The Federal Court of Australia has created a machine learning proof-of concept that is designed to help parties divide assets and liabilities following the breakdown of a relationship.
Digital practice registrar Jessica Der Matossian speaking at IBMʼs THINK 2019 in Sydney that the proof-of-concept, developed with IBM partner Carrington Associates, had been trained on 1600 anonymised applications for consent orders made to the courts.
When both parties involved in a dispute agree to a course of action, they can apply to the court to formalise the agreement with a consent order.
The split is usually worked through by lawyers for both sides, but the Federal Court is experimenting with what it is calling the ‘FCA Consent Order AI Applicationʼ to help parties more accurately determine a split that would receive court approval.
“The tool essentially allows them to enter their relevant information and based on like cases and outcomes of people who are in similar situations, that machine learning process thinks like a human and provides that percentage split to them,” Der Matossian said.
“The recommendation takes into account a series of factors such as age, income, capacity to earn an income, length of the relationship, are children involved
It was said that what this system actually does is it looks at what the judges are deciding and the registrars are approving, and it says ‘this is a fairer and more just outcome given your situation, given law, given the position youʼre in terms of what your assets and liabilities are’.
The tool is not currently in use by litigants or lawyers, and Der Matossian noted that once it progressed to this point, the final call on any asset division would still be one for the parties to work out.
“For the court, one of the most important roles that we play is to always remain transparent and impartial,” she said.“This means we can only use the tool for making recommendations and for information purposes at this stage.
Before artificial intelligence could gain a deeper foothold in the determination of legal outcomes, many deeper questions would need to be answered and assurances made.

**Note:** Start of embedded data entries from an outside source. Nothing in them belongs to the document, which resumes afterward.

-- ==== Sys2Proof/Machine/Operands.lean ====
section
/-!
DEFINITION. Operand forms of the Gloit set: masks, register and immediate sources, the writes of lanes and the NaN sticky bits
(spec/05_gloit_isa.md R118-R125), and the events an engine queues (R138).
-/

namespace Sys2Proof.Machine

/-- Engine e runs frame programs (ENG_STAT.RUNNING). -/
def engRuns (s : State) (e : Nat) : Bool := bit s (A.engStat e) 31

/-- The execution mask M (R121). -/
def maskOf (s : State) (e : Nat) : Mask → BitVec 16
  | .all => 0xFFFF#16
  | .pred p inv => if inv then ~~~(preg s e (p + 1)) else preg s e (p + 1)

/-- The lanes where M is 1, rising. -/
def lanesOn (s : State) (e : Nat) (m : Mask) : List Nat := (List.range 16).filter (maskOf s e m).getLsbD

/-- The mask of a list of lanes. -/
def laneSet (l : List Nat) : BitVec 16 := l.foldl (fun a i => a ||| BitVec.twoPow 16 i) 0#16

/-- A vector source in lane l. -/
def vsrc (s : State) (e : Nat) (b : VSrc) (l : Nat) : Word := match b with
  | .reg r => vreg s e r l
  | .imm w => w

/-- A scalar source. -/
def ssrc (s : State) (e : Nat) : SSrc → Word
  | .reg r => sreg s e r
  | .imm w => w

/-- A shift count. -/
def shsrc (s : State) (e : Nat) : ShSrc → Nat
  | .reg r => (sreg s e r).toNat % 32
  | .imm n => n

/-- Lanes of Vd take their values. -/
def vwrite (e d : Nat) (l : List (Nat × Word)) : Act := updEng fun x => { x with
  vregs := l.foldl (fun v p => sset (fun _ => 0#32) v ((32 * e + d) * 16 + p.1) p.2) x.vregs }

/-- NaN results set the sticky bits of their lanes; ENG_EVT.NAN reports a bit that was 0 (R124). -/
def sticky (e : Nat) (lanes : BitVec 16) : Act := .look fun s =>
  let old := (rd s (A.engNanstk e)).truncate 16
  .all [
    wrNat (A.engNanstk e) (old ||| lanes).toNat,
    Act.when (decide (lanes &&& ~~~old ≠ 0#16)) (setBit (A.engEvt e) 1)]

/-- A masked instruction that copies patterns: enabled lanes of Vd take `f` (R122, R125). -/
def vcopy (e : Nat) (m : Mask) (d : Nat) (f : State → Nat → Word) : Act := .look fun s =>
  vwrite e d ((lanesOn s e m).map fun l => (l, f s l))

/-- A masked instruction that computes: as `vcopy`, and NaN results set sticky bits. -/
def varith (e : Nat) (m : Mask) (d : Nat) (f : State → Nat → Word) : Act := .look fun s =>
  let rs := (lanesOn s e m).map fun l => (l, f s l)
  .all [vwrite e d rs, sticky e (laneSet ((rs.filter fun p => Fp.isNan p.2).map (·.1)))]

/-- Enabled lanes of Pd take `f`. -/
def pmasked (e : Nat) (m : Mask) (d : Nat) (f : State → Nat → Bool) : Act := .look fun s =>
  let on := maskOf s e m
  setPreg e d ((preg s e d &&& ~~~on) ||| laneSet ((lanesOn s e m).filter (f s)))

/-- The loop index of lane l of the current group (R102, R105). -/
def loopAt (s : State) (e l : Nat) : Nat := 16 * (engOf s e).gb + l
/-- The element of lane l of the current group. -/
def elemAt (s : State) (e l : Nat) : Nat := 112 * e + loopAt s e l

/-- The lane frame that begins next: FRAME of an engine frame that begins now (Table GI-6). -/
def frameNo (s : State) : Nat := s.tim.frames + 1

/-- An entry of the event queue; one that finds it full is dropped and counted (R138, Table GI-8). -/
def queueEvt (e code : Nat) (lanes : BitVec 16) : Act := .look fun s => updEngN e fun x =>
  if 32 ≤ x.evq.length then { x with dropped := x.dropped + 1 }
  else { x with
    evq := x.evq ++ [BitVec.ofNat 64 (code % 2 ^ 16 * 2 ^ 48 + lanes.toNat * 2 ^ 32 + x.gb * 2 ^ 29 +
      min x.dropped 255 * 2 ^ 16 + s.eng.frame % 2 ^ 16)],
    dropped := 0 }

/-- The engine issues instructions: it runs, its frame program has begun and has not ended (R104, R137), and the device is not in the safe state
(Table FT-5). -/
def issues (s : State) (e : Nat) : Bool := engRuns s e && (engOf s e).active && !inSafe s

/-- The instruction is issued by an engine that issues: its effect, then the next index and its cycles (R119). -/
def issue (e cost : Nat) (a : Act) : Act := .whenS (fun s => issues s e)
  (.all [a, updEngN e fun x => { x with pc := x.pc + 1, cycle := x.cycle + cost }])

/-- As `issue`, for an instruction that says itself where execution continues. -/
def issueFlow (e : Nat) (f : State → Eng → Eng) : Act := .whenS (fun s => issues s e)
  (.look fun s => updEngN e fun x => { f s x with cycle := x.cycle + 1 })

/-- An uncorrectable word of an engine memory was read (R115, R134). -/
def isBad (s : State) (a : Nat) : Bool := s.memBad.contains a

end Sys2Proof.Machine
end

A full production version is likely to use Watson OpenScale, a relatively new service from IBM designed to improve transparency around the inner workings of an AI model – and therefore help instil trust in what it produces.
“One of the things which is critical when you build an AI model is there needs to be fairness in the models which allows you to give recommendations to all groups of people, and it doesnʼt give biased recommendations,” Desai said.